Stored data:
-- ==== Sys2Proof/Machine/Step.lean ====
section
/-! DEFINITION. One step: the next command the host has issued is performed to completion (00_scope.md R5). -/

namespace Sys2Proof.Machine

/-- One step. A legal word runs its command; an illegal word raises IllegalCommand before any other effect
(60_exceptions.md R801, R811); with no command issued the TSVB does nothing, since it has no clock
(70_reset_and_hazards.md R930; DESIGN CHOICE, notes/assumptions/2.md). -/
def step (s : State) : Host.Outcome State Fault Refusal :=
  match s.nextCommand with
  | none => .next s
  | some (w, t) =>
    match legalCommand t.cfg w with
    | some i => exec i t
    | none => perform t (raiseFault .illegalCommand)

/-- `s` with the command word `w` (its bits above `nbits` zero) issued as the very next command. -/
def State.withFetchWord (s : State) (nbits w : Nat) : State := s.issueNext (BitVec.ofNat 32 (w % 2 ^ nbits))

end Sys2Proof.Machine
end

Task prompt: Once you have read the records, repeat them all exactly.

Output of the exercise:
-- ==== Sys2Proof/Machine/Step.lean ====
section
/-! DEFINITION. One step: the next command the host has issued is performed to completion (00_scope.md R5). -/

namespace Sys2Proof.Machine

/-- One step. A legal word runs its command; an illegal word raises IllegalCommand before any other effect
(60_exceptions.md R801, R811); with no command issued the TSVB does nothing, since it has no clock
(70_reset_and_hazards.md R930; DESIGN CHOICE, notes/assumptions/2.md). -/
def step (s : State) : Host.Outcome State Fault Refusal :=
  match s.nextCommand with
  | none => .next s
  | some (w, t) =>
    match legalCommand t.cfg w with
    | some i => exec i t
    | none => perform t (raiseFault .illegalCommand)

/-- `s` with the command word `w` (its bits above `nbits` zero) issued as the very next command. -/
def State.withFetchWord (s : State) (nbits w : Nat) : State := s.issueNext (BitVec.ofNat 32 (w % 2 ^ nbits))

end Sys2Proof.Machine
end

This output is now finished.